La clarividencia en las tradiciones del sur y el este de Asia
Las tradiciones religiosas y filosóficas del sur de Asia contienen numerosas ideas sobre la percepción ampliada, la comprensión espiritual y el conocimiento desarrollado mediante una práctica disciplinada. Los textos yóguicos describen capacidades extraordinarias que pueden surgir durante la meditación, aunque con frecuencia se consideran distracciones frente a una liberación más profunda. En las tradiciones budistas, la experiencia visionaria puede interpretarse a través de la meditación, los sueños y los estados de conciencia intensificada, mientras que las culturas de Asia oriental desarrollaron complejos sistemas de adivinación relacionados con la cosmología, los antepasados y el equilibrio de las fuerzas naturales. Estas tradiciones no coinciden exactamente con la idea occidental de clarividencia, pero comparten un interés por la percepción más allá de los hábitos ordinarios. La diferencia importante es que la comprensión suele estar vinculada con el entrenamiento, la ética y la transformación personal, no con el espectáculo.
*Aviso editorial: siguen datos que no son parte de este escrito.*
/-- Settles O47: the report of the step that answers, window by window. -/
theorem reportedAddresses : Obligations.ReportedAddresses := by
  intro s t k a h hrun hstep hfault
  obtain ⟨t', ht', hreport⟩ := step_answers h hrun
  cases ht'.symm.trans hstep
  have hrange := hreport _ hfault
  cases k with
  | stack => exact hrange
  | instruction => exact hrange
  | programData => exact hrange

end Sys2Proof.Machine

/-!
PROOF. The host's transactions and the invariants of a session (70_reset_and_hazards.md R201 to R219): the copy of a load
is a list of writes in the Instructions window, and a run is steps under fuel.
-/

namespace Sys2Proof.Machine

/-! ### Load -/

/-- Words written at addresses that exist and are not 0. -/
theorem State.Inv.setWords {s : State} (h : s.Inv) {a : Nat} (ws : List Word) (hpos : 0 < a)
    (ha : a + ws.length ≤ s.cfg.memSize) : (s.setWords a ws).Inv := by
  induction ws generalizing s a with
  | nil => exact h
  | cons w ws ih =>
    rw [List.length_cons] at ha
    rw [setWords_cons]
    exact ih (h.setWord w hpos (by omega)) (Nat.succ_pos _) (by rw [setWord_cfg]; omega)

theorem State.Inv.copyFrom_zero {s : State} (h : s.Inv) (ws : List Word) : (s.copyFrom 0 ws).Inv := by
  have ⟨hpos, hwindow, hdata, _⟩ := h.config
  refine h.setWords _ hpos ?_
  rw [List.length_take]
  omega

theorem noCycleYet_copyFrom {s : State} (h : s.NoCycleYet) (i : Nat) (ws : List Word) :
    (s.copyFrom i ws).NoCycleYet := { h with }

theorem noCycleYet_raise {s : State} (h : s.NoCycleYet) (e : FatalError) : (s.raise e).NoCycleYet := { h with }

/-- `FAULT` is write-once, so a raised error in range leaves a record in range (R27). -/
theorem faultInRange_raise {s : State} {e : FatalError} (h : faultInRange s.fault) (he : e.InRange) :
    faultInRange (s.raise e).fault := by
  rw [raise_fault]
  cases hf : s.fault with
  | none => exact he
  | some e' => rwa [hf] at h

/-- R201, R202: the copy from index 0 answers; it keeps the invariants, and no cycle has been performed. -/
theorem loadFrom_zero_answers {s : State} (h : s.Inv) (ws : List Word) :
    ∃ t, (loadFrom 0 ws s).finish = .next t ∧ t.Inv ∧ (s.NoCycleYet → t.NoCycleYet) := by
  have ⟨_, hwindow, hdata, hmem, _⟩ := h.config
  have hcopy := h.copyFrom_zero ws
  rw [loadFrom_eq h.config ws 0 hwindow]
  split_ifs with hfit
  · exact ⟨_, rfl, hcopy, fun hn => noCycleYet_copyFrom hn 0 ws⟩
  · have hrange : s.cfg.dataBase < 2 ^ 33 := by omega
    exact ⟨_, rfl, hcopy.raise (faultInRange_raise hcopy.report hrange),
      fun hn => noCycleYet_raise (noCycleYet_copyFrom hn 0 ws) _⟩

/-- R219: once a run has begun a load is refused. -/
theorem load_of_not_loadable {h : Session} (hl : ¬h.loadable = true) (ws : List Word) :
    load ws h = .refused .loadAfterRun := by
  rw [load, if_neg hl]

theorem load_of_runBegun {h : Session} (hb : h.runBegun = true) (ws : List Word) :
    load ws h = .refused .loadAfterRun :=
  load_of_not_loadable (fun hl => Bool.noConfusion (hb.symm.trans (loadable_iff.mp hl).1)) ws

/-- Settles O39: a load is the copy from index 0, made only where no cycle has advanced `IP`. -/
theorem loadingKeepsInvariant : Obligations.LoadingKeepsInvariant := by
  constructor
  · intro ws h u hinv hload
    obtain ⟨_, t, ht, rfl⟩ := load_next_iff.mp hload
    obtain ⟨t', ht', hinv', _⟩ := loadFrom_zero_answers hinv ws
    cases ht'.symm.trans ht
    exact hinv'
  · intro ws h hinv
    refine ⟨fun hb => ?_, fun hb => load_of_runBegun hb ws⟩
    have hfresh := hinv.fresh hb
    obtain ⟨t, ht, hinv', hnone⟩ := loadFrom_zero_answers hinv.machine ws
    exact ⟨{ h with machine := t }, load_next_iff.mpr ⟨loadable_iff.mpr ⟨hb, hfresh.ip⟩, t, ht, rfl⟩,
      { machine := hinv', fresh := fun _ => hnone hfresh }, hb⟩

/-- Settles O58: a load needs both a session without a run and `IP` below the window, and a run takes the first away. -/
theorem loadAfterRunIsRefused : Obligations.LoadAfterRunIsRefused := by
  constructor
  · rintro ws h (hb | hip)
    · exact load_of_runBegun hb ws
    · refine load_of_not_loadable (fun hl => ?_) ws
      have hlow := (loadable_iff.mp hl).2
      omega
  · intro k h u hrun ws
    obtain ⟨t, _, rfl⟩ := run_next_iff.mp hrun
    exact load_of_runBegun rfl ws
El espiritismo moderno y la imagen persistente del vidente
La clarividencia entró con fuerza en la cultura popular moderna a través del espiritismo del siglo XIX, las sesiones de espiritismo y el creciente interés público por los médiums. La industrialización, los descubrimientos científicos y los duelos masivos crearon un entorno en el que muchas personas buscaron contacto con lo invisible. Los médiums describían visiones de espíritus, lugares lejanos y acontecimientos ocultos, mientras fotógrafos y artistas de escenario ayudaban a construir la imagen visual del poder psíquico. El escepticismo y las investigaciones sobre fraudes crecieron junto con la creencia, convirtiendo la clarividencia en parte de un conflicto permanente entre evidencia y deseo.
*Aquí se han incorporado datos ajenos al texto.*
-- ==== Sys2Proof/Machine/Quadrature.lean ====
section
/-! DEFINITION. QuadratureDecoder: the transition table, the row and event functions, and ADVANCE (R80 to R84). -/

namespace Sys2Proof.Machine

/-- The cells of one row of the transition table, one per sample. -/
structure Cells where
  s00 : RotationState
  s01 : RotationState
  s10 : RotationState
  s11 : RotationState
deriving DecidableEq, Repr

/-- The cell of a sample's column. -/
def Cells.at (c : Cells) (s : Sample) : RotationState :=
  match s.toFin with
  | 0 => c.s00
  | 1 => c.s01
  | 2 => c.s10
  | 3 => c.s11

/-- The cell (START, `11`). The source contradicts itself on it and the table governs (90_conflicts.md C2, item I2;
log 10). -/
abbrev cellStart11 : RotationState := .start

/-- The cell (CW2, `00`), as `cellStart11` (C2, I2; log 10). -/
abbrev cellCw2On00 : RotationState := .start

/-- The cell (ACW2, `00`), as `cellStart11` (C2, I2; log 10). -/
abbrev cellAcw2On00 : RotationState := .start

/-- The transition table, "copied cell for cell" (R81); columns 00, 01, 10, 11. -/
def tableRow : Row → Cells
  --             s=00          s=01    s=10    s=11
  | .start => ⟨ .start,       .acw1,  .cw1,   cellStart11 ⟩
  | .cw1   => ⟨ .start,       .fault, .cw1,   .cw2 ⟩
  | .cw2   => ⟨ cellCw2On00,  .cw3,   .cw1,   .cw2 ⟩
  | .cw3   => ⟨ .cwFinish,    .cw3,   .fault, .cw2 ⟩
  | .acw1  => ⟨ .start,       .acw1,  .fault, .acw2 ⟩
  | .acw2  => ⟨ cellAcw2On00, .acw1,  .acw3,  .acw2 ⟩
  | .acw3  => ⟨ .acwFinish,   .fault, .acw3,  .acw2 ⟩
  | .fault => ⟨ .start,       .fault, .fault, .fault ⟩

/-- `T(row, s)` (R81). -/
def transition (r : Row) (s : Sample) : RotationState := (tableRow r).at s

/-- `row(NS) = NS[2:0]`: the row STATE takes after the step (R83). -/
def rowOf (ns : RotationState) : Row := Row.ofCode (ns.code.extractLsb' 0 3)

/-- `event(NS)` (R84). -/
def eventOf : RotationState → RotationEvent
  | .cwFinish  => .clockwise
  | .acwFinish => .antiClockwise
  | .start | .cw1 | .cw2 | .cw3 | .acw1 | .acw2 | .acw3 | .fault => .none

/-- ADVANCE on one encoder: LAST_TS is neither read nor written (R80). -/
def Encoder.advance (s : Sample) (x : Encoder) : Encoder :=
  { x with
    state := rowOf (transition x.state s)
    out := Outputs.ofEvent (eventOf (transition x.state s)) }

/-- ADVANCE (R80). -/
def execAdvance (sample : Sample) (s : State) : Host.Outcome State Fault Refusal :=
  s.perform (Encoder.advance sample)

end Sys2Proof.Machine
end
Hoy, la clarividencia continúa presente en las prácticas espirituales, el entretenimiento, la psicología y el arte. Algunas personas la entienden literalmente, mientras que otras la utilizan como metáfora de la intuición, el reconocimiento de patrones o la sensibilidad emocional. Para mí, su historia habla menos de una capacidad demostrada que de una necesidad humana persistente. En distintas culturas, las personas han querido creer que la ausencia puede atravesarse, que el futuro deja rastros y que ciertas imágenes llegan antes que el lenguaje. La figura clarividente sigue resultando fascinante porque permanece en el umbral entre saber e imaginar, preguntando si la visión comienza allí donde termina la mirada ordinaria.